You are on page 1of 3

6.

Raden Saleh Tentang Pergumulan Banteng dan Harimau

Pada tanggal 30 Oktober 1967 terbit prangko seri lukisan Raden Saleh yang menampilkan sepasang
prangko bergambar lukisan karya Raden Saleh. Kopur pertama dengan nominal Rp. 25,-
menghadirkan lukisan pergumulan kerbau dan harimau, sementara kopur kedua menampilkan
pergumulan singa dan banteng. Selain prangkonya diterbitkan pula carik kenangan (souvenir sheet)
yaug menampilkan prangko pergumulan kerbau dan harimau dilengkapi dengan foto diri Raden
Saleh Syarif Bastaman (1813-1880).

Apa makna penerbitan prangko seri ini? Boleh jadi, Administrasi Pos kala itu memang telah
merencanakan penerbitan prangko yang memperkenalkan karya seni dari pelukis kebanggaan
Indonesia. Sebagaimana diketahui Raden Saleh merupakan salah satu pelukis besar Indonesia yang
begitu dikenal dan dihormati di tingkat internasional. Namun sesungguhnya, bila dicermati baik-baik
kehadiran prangko seri ini justru memiliki makna simbolik yang berkait erat dengan suasana
Indonesia pada masa itu.

Para kritikus senirupa sering menafsirkan sejumlah karya-karya Raden Saleh dengan
menghubungkannya pada perjuangan dan nasionalisme bangsa Indonesia. Seperti dengan mudah
dapat dilihat pada lukisan Penangkapan Diponegoro yang sangat terkenal itu. Demikian pula dengan
lukisan pergumulan binatang-binatang liar yang diciptakan begitu natural dan dramatik, diyakini
sebagai bentuk ekspresi nasionalisme Raden Saleh. Namun sebenarnya tafsir itu bisa lebih luas lagi.
Pergumulan binatang-binatang liar adalah pergumulan antara kekuatan-kekuatan, antara kekuatan
yang batil dan kekuatan penjunjung kebaikan, antara kejahilan dan kebenaran, antara ketidak adilan
dan keadilan. Karenanya, penerbitan prangko yang mengangkat lukisan tersebut bisa saja
ditafsirkan sebagai pengiriman pesan bahwa pada masa itu sedang terjadi pergumulan antara
kekuatan kebatilan dan kekuatan kebaikan.

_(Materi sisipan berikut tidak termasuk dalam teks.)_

/-- Settles O38: the whole record, and each string or index at which it can end. -/
theorem textSelectionKind : Obligations.TextSelectionKind := by
  intro s parent hidden name options hn ho r
  refine ⟨fun unit ending cur min max dflt hu he => ?whole, fun head read h3 hh => ?truncated⟩
  case whole =>
    have h := readTextSelection_whole given s.eng.curParam parent hidden hn ho hu he cur min max dflt
    simp only [List.append_assoc] at h ⊢
    exact congrArg (fun r => Host.Outcome.next (s.deliver r)) h
  case truncated =>
    have hread : readTextSelection given s.eng.curParam parent hidden (head ++ read) =
        truncate given { r with
          cur := (read.getD 0 0).setWidth 32, min := (read.getD 1 0).setWidth 32, max := (read.getD 2 0).setWidth 32 }
          ⟨[], false⟩ := by
      rcases hh with rfl | ⟨rfl, rfl⟩ | ⟨rfl, rfl, rfl⟩
      · have h := readTextSelection_truncated given s.eng.curParam parent hidden hn ho h3 (.inl rfl) (.inl rfl)
        simp only [List.append_assoc] at h ⊢
        exact h
      · have h := readTextSelection_truncated given s.eng.curParam parent hidden hn ho h3 (.inl rfl) (.inr ⟨rfl, rfl⟩)
        simp only [List.append_assoc] at h ⊢
        exact h
      · exact readTextSelection_truncated (optionsHead := []) given s.eng.curParam parent hidden hn ho h3 (.inr ⟨rfl, rfl⟩)
          (.inr ⟨rfl, rfl⟩)
    refine (congrArg (fun r => Host.Outcome.next (s.deliver r)) hread).trans ?_
    rw [deliver_truncate_failed]

/-! ### STRING, FOLDER, INFO and COMMAND -/

section
variable (s : State) (parent : Byte) (hidden : Bool) {name head text ending : Bytes}

theorem exec_string_whole (hn : 0 ∉ name) (ht : 0 ∉ text) (maxlen : Byte) (extra : Bytes) :
    exec (.string parent hidden (name ++ [0] ++ text ++ [0] ++ [maxlen] ++ extra)) s =
      .next (s.plusEvents [.param
        { zeroRecord .string s.eng.curParam parent hidden (name.take (Config.openCapPName.size - 1)) with
          value := text.take (Config.openCapStrVal.size - 1), maxlen := maxlen }]) := by
  have hb : name ++ [0] ++ text ++ [0] ++ [maxlen] ++ extra = name ++ [0] ++ (text ++ [0] ++ (maxlen :: extra)) := by simp
  simp only [exec, execString, readString, hb, readName_head given hn (.inl rfl), str_head given.capStrVal ht (.inl rfl),
    fldByte_one, truncate_ok]
  rfl

/-- The record's end, or the terminator alone, is left for the max-length byte (R205). -/
theorem exec_string_truncated (hn : 0 ∉ name) (ht : 0 ∉ text) (he : ending = [] ∨ ending.head? = some 0)
    (hh : head = name ++ [0] ∨ head = name ∧ text = [] ∧ ending = []) :
    exec (.string parent hidden (head ++ text ++ ending.take 1)) s =
      .next (s.deliverTruncated
        { zeroRecord .string s.eng.curParam parent hidden (name.take (Config.openCapPName.size - 1)) with
          value := text.take (Config.openCapStrVal.size - 1) }) := by
  have hname : readName given (head ++ (text ++ ending.take 1)) =
      (name.take (given.capPName.size - 1), ⟨text ++ ending.take 1, true⟩) := by
    refine readName_head given hn (hh.imp_right ?_)
    rintro ⟨hhead, rfl, rfl⟩
    exact ⟨hhead, rfl⟩
  have hvalue : str given.capStrVal ⟨text ++ ending.take 1, true⟩ = (text.take (given.capStrVal.size - 1), ⟨[], true⟩) := by
    rw [str_ending given.capStrVal ht (he.imp (fun h => by rw [h]; rfl) fun h => (List.head?_take ..).trans h)]
    cases ending <;> rfl
  simp only [exec, execString, readString, List.append_assoc, hname, hvalue, fldByte_empty, deliver_truncate_failed]
  rfl

theorem exec_folder (hn : 0 ∉ name) (he : ending = [] ∨ ending.head? = some 0) :
    exec (.folder parent hidden (name ++ ending)) s =
      .next (s.plusEvents [.param
        (zeroRecord .folder s.eng.curParam parent hidden (name.take (Config.openCapPName.size - 1)))]) := by
  simp only [exec, execFolder, readFolder, readName_ending given hn he, truncate_ok]
  rfl

theorem exec_info (hn : 0 ∉ name) (ht : 0 ∉ text) (he : ending = [] ∨ ending.head? = some 0)
    (hh : head = name ++ [0] ∨ head = name ∧ text = [] ∧ ending = []) :
    exec (.info parent hidden (head ++ text ++ ending)) s =
      .next (s.plusEvents [.param
        { zeroRecord .info s.eng.curParam parent hidden (name.take (Config.openCapPName.size - 1)) with
          info := text.take (Config.openCapInfo.size - 1) }]) := by
  have hname : readName given (head ++ (text ++ ending)) = (name.take (given.capPName.size - 1), ⟨text ++ ending, true⟩) := by
    refine readName_head given hn (hh.imp_right ?_)
    rintro ⟨hhead, rfl, rfl⟩
    exact ⟨hhead, rfl⟩
  simp only [exec, execInfo, readInfo, List.append_assoc, hname, str_ending given.capInfo ht he, truncate_ok]
  rfl

theorem exec_command_whole (hn : 0 ∉ name) (ht : 0 ∉ text) (he : ending = [] ∨ ending.head? = some 0) (status timeout : Byte) :
    exec (.command parent hidden (name ++ [0] ++ [status, timeout] ++ text ++ ending)) s =
      .next (s.plusEvents [.param
        { zeroRecord .command s.eng.curParam parent hidden (name.take (Config.openCapPName.size - 1)) with
          status := status, timeout := timeout, info := text.take (Config.openCapInfo.size - 1) }]) := by
  have hb : name ++ [0] ++ [status, timeout] ++ text ++ ending = name ++ [0] ++ (status :: timeout :: (text ++ ending)) := by simp
  simp only [exec, execCommand, readCommand, hb, readName_head given hn (.inl rfl), fldByte_one, str_ending given.capInfo ht he,
    truncate_ok]
  rfl

theorem exec_command_noTimeout (hn : 0 ∉ name) (status : Byte) :
    exec (.command parent hidden (name ++ [0] ++ [status])) s =
      .next (s.deliverTruncated
        { zeroRecord .command s.eng.curParam parent hidden (name.take (Config.openCapPName.size - 1)) with status := status }) := by
  simp only [exec, execCommand, readCommand, readName_head given hn (.inl rfl), fldByte_one, fldByte_empty, str_failed,
    deliver_truncate_failed]
  rfl

theorem exec_command_nameOnly (hn : 0 ∉ name) (hh : head = name ++ [0] ∨ head = name) :
    exec (.command parent hidden head) s =
      .next (s.deliverTruncated
        (zeroRecord .command s.eng.curParam parent hidden (name.take (Config.openCapPName.size - 1)))) := by
  have hname := readName_head given hn (hh.imp_right fun h => And.intro h (Eq.refl ([] : Bytes)))
  rw [List.append_nil] at hname
  simp only [exec, execCommand, readCommand, hname, fldByte_empty, fldByte_failed, str_failed, deliver_truncate_failed]
  rfl

end

/-- Settles O39, one clause for each record. -/
theorem stringFolderInfoCommandKinds : Obligations.StringFolderInfoCommandKinds := fun s parent hidden _ _ _ _ extra maxlen status
    timeout hn ht he hh =>
  ⟨exec_string_whole s parent hidden hn ht maxlen extra, exec_string_truncated s parent hidden hn ht he hh,
    exec_folder s parent hidden hn he, exec_info s parent hidden hn ht he hh,
    exec_command_whole s parent hidden hn ht he status timeout, exec_command_noTimeout s parent hidden hn status,
    exec_command_nameOnly s parent hidden hn (hh.imp_right And.left)⟩

end Sys2Proof.Machine
end

section
/-! PROOF. What an instruction can do, said once for all of them, and what follows for the request, the outputs, the time and error
registers and the two receivers (R37, R48, R55, R161, R269, R272, R312). -/

namespace Sys2Proof.Machine
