/-! ## The register window -/

/-- R45: the register map, offset by offset, and the unmapped offsets. -/
def Obligations.RegisterMap : Prop :=
  (windowWord 0x000 = some .cmd ∧ windowWord 0x004 = some .status ∧ windowWord 0x008 = some .ctrl
    ∧ windowWord 0x00C = some .stepSize ∧ windowWord 0x010 = some .tol ∧ windowWord 0x014 = some .randLen
    ∧ windowWord 0x018 = some .secretLen ∧ windowWord 0x01C = some .inLen ∧ windowWord 0x020 = some .ctrbLen
    ∧ windowWord 0x024 = some .codeInLen ∧ windowWord 0x028 = some .counterLo
    ∧ windowWord 0x02C = some .counterHi ∧ windowWord 0x030 = some .stepLo ∧ windowWord 0x034 = some .stepHi
    ∧ windowWord 0x038 = some .stepUsedLo ∧ windowWord 0x03C = some .stepUsedHi
    ∧ windowWord 0x040 = some .truncVal ∧ windowWord 0x044 = some .codeVal ∧ windowWord 0x048 = some .outLen)
  ∧ (∀ j : Fin 2, windowWord (0x050 + 4 * j.val) = some (.code j)
      ∧ windowWord (0x058 + 4 * j.val) = some (.codeIn j) ∧ windowWord (0x060 + 4 * j.val) = some (.ctrb j))
  ∧ (∀ j : Fin 5, windowWord (0x070 + 4 * j.val) = some (.digest j))
  ∧ (∀ j : Fin 16, windowWord (0x100 + 4 * j.val) = some (.secret j)
      ∧ windowWord (0x180 + 4 * j.val) = some (.outBuf j))
  ∧ (∀ j : Fin 10, windowWord (0x140 + 4 * j.val) = some (.inBuf j))
  ∧ (∀ off : Nat, (off = 0x04C ∨ 0x068 ≤ off ∧ off ≤ 0x06F ∨ 0x084 ≤ off ∧ off ≤ 0x0FF
      ∨ 0x168 ≤ off ∧ off ≤ 0x17F ∨ 0x1C0 ≤ off) → windowWord off = none)
  ∧ (∀ r : WindowWord, (r.access = .wo ↔ r = .cmd) ∧ (r.access = .w1c ↔ r = .status)
      ∧ (r.access = .ctrl ↔ r = .ctrl) ∧ (r.access = .ro ↔ r.ReadOnly) ∧ (r.access = .rwl ↔ r.LockProtected)
      ∧ (r.access = .rw ↔ r.HostWritable))

/-- R49: an access in the window that is narrow, misaligned or unmapped is answered with ERROR, an ERROR read with data 0,
and has no effect on any register; every other access is answered with OKAY. -/
def Obligations.BusErrorsHaveNoEffect : Prop :=
  ∀ (s : State) (width : Width) (off : Nat) (op : BusOp) (rest : List Event), s.HostTurn width off op rest →
    off < 0x200 →
    (busAccessWf width.bytes off = false →
      step s = .next { s with
        schedule := rest
        lastResp := some ⟨false, match op with | .read => some 0#32 | .write _ => none⟩ })
    ∧ (busAccessWf width.bytes off = true → ∃ t d, step s = .next t ∧ t.lastResp = some ⟨true, d⟩)

/-- R50: a read of a mapped word answers with OKAY and the word's current fields, reserved bits 0, CMD 0, and changes no
register. -/
def Obligations.ReadsReturnFieldsWithoutEffect : Prop :=
  (∀ (s : State) (off : Nat) (r : WindowWord) (rest : List Event), s.HostTurn .word off .read rest →
    windowWord off = some r →
    step s = .next { s with schedule := rest, lastResp := some ⟨true, some (readWord s r)⟩ })
  ∧ (∀ s : State,
      readWord s .cmd = 0#32
      ∧ (readWord s .ctrl).toNat = s.ie.toNat ∧ (readWord s .stepSize).toNat = s.stepSize.toNat
      ∧ (readWord s .tol).toNat = s.tol.toNat ∧ (readWord s .randLen).toNat = s.randLen.toNat
      ∧ (readWord s .secretLen).toNat = s.secretLen.toNat ∧ (readWord s .inLen).toNat = s.inLen.toNat
      ∧ (readWord s .ctrbLen).toNat = s.ctrbLen.toNat ∧ (readWord s .codeInLen).toNat = s.codeInLen.toNat
      ∧ (readWord s .truncVal).toNat = s.truncVal.toNat ∧ (readWord s .codeVal).toNat = s.codeVal.toNat
      ∧ (readWord s .outLen).toNat = s.outLen.toNat
      ∧ (readWord s .counterHi).toNat * 2 ^ 32 + (readWord s .counterLo).toNat = s.counter.toNat
      ∧ (readWord s .stepHi).toNat * 2 ^ 32 + (readWord s .stepLo).toNat = s.stepReg.toNat
      ∧ (readWord s .stepUsedHi).toNat * 2 ^ 32 + (readWord s .stepUsedLo).toNat = s.stepUsed.toNat
      ∧ (readWord s .status).toNat = s.status.busy.toNat + s.status.done.toNat * 2 ^ 1
          + s.status.matched.toNat * 2 ^ 2 + s.status.locked.toNat * 2 ^ 3 + s.status.err.code.toNat * 2 ^ 4
          + s.status.wbusy.toNat * 2 ^ 8 + s.status.wlock.toNat * 2 ^ 9)
  ∧ (∀ (s : State) (j : Fin 16) (l : Fin 4),
      (readWord s (.secret j)).toNat / 2 ^ (8 * l.val) % 256 = s.secret[4 * j.val + l.val].toNat
      ∧ (readWord s (.outBuf j)).toNat / 2 ^ (8 * l.val) % 256 = s.outBuf[4 * j.val + l.val].toNat)
  ∧ (∀ (s : State) (j : Fin 10) (l : Fin 4),
      (readWord s (.inBuf j)).toNat / 2 ^ (8 * l.val) % 256 = s.inBuf[4 * j.val + l.val].toNat)
  ∧ (∀ (s : State) (j : Fin 5) (l : Fin 4),
      (readWord s (.digest j)).toNat / 2 ^ (8 * l.val) % 256 = s.digest[4 * j.val + l.val].toNat)
  ∧ (∀ (s : State) (j : Fin 2) (l : Fin 4),
      (readWord s (.code j)).toNat / 2 ^ (8 * l.val) % 256 = s.code[4 * j.val + l.val].toNat
      ∧ (readWord s (.codeIn j)).toNat / 2 ^ (8 * l.val) % 256 = s.codeIn[4 * j.val + l.val].toNat
      ∧ (readWord s (.ctrb j)).toNat / 2 ^ (8 * l.val) % 256 = s.ctrb[4 * j.val + l.val].toNat)

/-- R46: the word of a buffer holds four of its bytes in little-endian lane order, and a written word's lanes become the
four bytes, every other byte of the buffer staying as it was. -/
def Obligations.BufferWordLanes : Prop :=
  ∀ (m : Nat) (b : Vector Byte (4 * m)) (j : Fin m) (v : Word),
    (bufWord b j).toNat = b[4 * j.val].toNat + b[4 * j.val + 1].toNat * 2 ^ 8
        + b[4 * j.val + 2].toNat * 2 ^ 16 + b[4 * j.val + 3].toNat * 2 ^ 24
    ∧ (∀ l : Fin 4, (setBufWord b j v)[4 * j.val + l.val].toNat = v.toNat / 2 ^ (8 * l.val) % 256)
    ∧ (∀ k : Fin (4 * m), k.val / 4 ≠ j.val → (setBufWord b j v)[k.val] = b[k.val])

Memang demikian yang tengah terjadi pada tahun-tahun itu. Segera setelah Gerakan 30 September
oleh PKI menggigit dan melukai bangsa Indonesia pada tahun 1965, rakyat yang marah bangkit dan
membalas. Bersama para mahasiswa yang tergabung dalam berbagai kesatuan aksi, rakyat
mengumandangkan Tri Tuntutan Rakyat (Tritura, salah satunya adalah pembubaran PKI. Pak Harto
yang sejak awal peristiwa cepat tanggap dan berada di barisan terdepan dalam pertarungan
kekuatan dengan PKI akhirnya memainkan peran sejarah sangat menentukan. Dengan Surat
perintah 11 Maret 1966 (Supersemar) Pak Harto bersama kekuatan pendukungnya berhasil
menghancurkan kekuatan PKI dengan membubarkan dan menjadikan PKI sebagai organisasi
terlarang.

Namun pergumulan belum lah usai. Pergumulan harus diselesaikan di tingkat politik sesuai dengan
konstitusi. Pak Harto yang semula hanya berurusan dengan persoalan pemulihan keamanan dan
ketertiban, akhirnya harus pula masuk ke arena politik untuk menghancurkan kekuatan-kekuatan
yang diyakini berada di balik pengkhianatan G30S/PKI. Sidang Umum Keempat MPRS pada Juni 1966
memilih Jenderal Abdul Haris Nasution sebagai ketua MPRS dan menetapkan pengukuhan
Supersemar , yang berarti Pak Harto mendapat mandat dari MPRS untuk menjalankan segala
sesuatu yang berkenaan dengan isi Supersemar tersebut. MPRS juga mensahkan pembubaran PKI,
serta melarang penyebaran Marxisme –Leninisme di Indonesia. Selain itu, MPRS membubarkan
Kabinet Dwikora yang dipimpin oleh Bung Karno dan meminta Pak Harto membentuk sebuah
kabinet baru. Meski para anggota MPRS tidak puas dengan pidato pertanggungjawaban
PresidenSoekarno dalam kaitan peristiwa G30S/PKI dan memintanya untuk menyempurnakan
jawabannya, namun MPRS tidak mengganggu jabatannya sebagai Presiden. MPRS hanya mencabut
gelar Presiden Seumur Hidup dan gelar Pemimpin Besar Revolusi dan menetapkan Pemilihan Umum
digelar paling lambat tanggal 5 Juli 1968.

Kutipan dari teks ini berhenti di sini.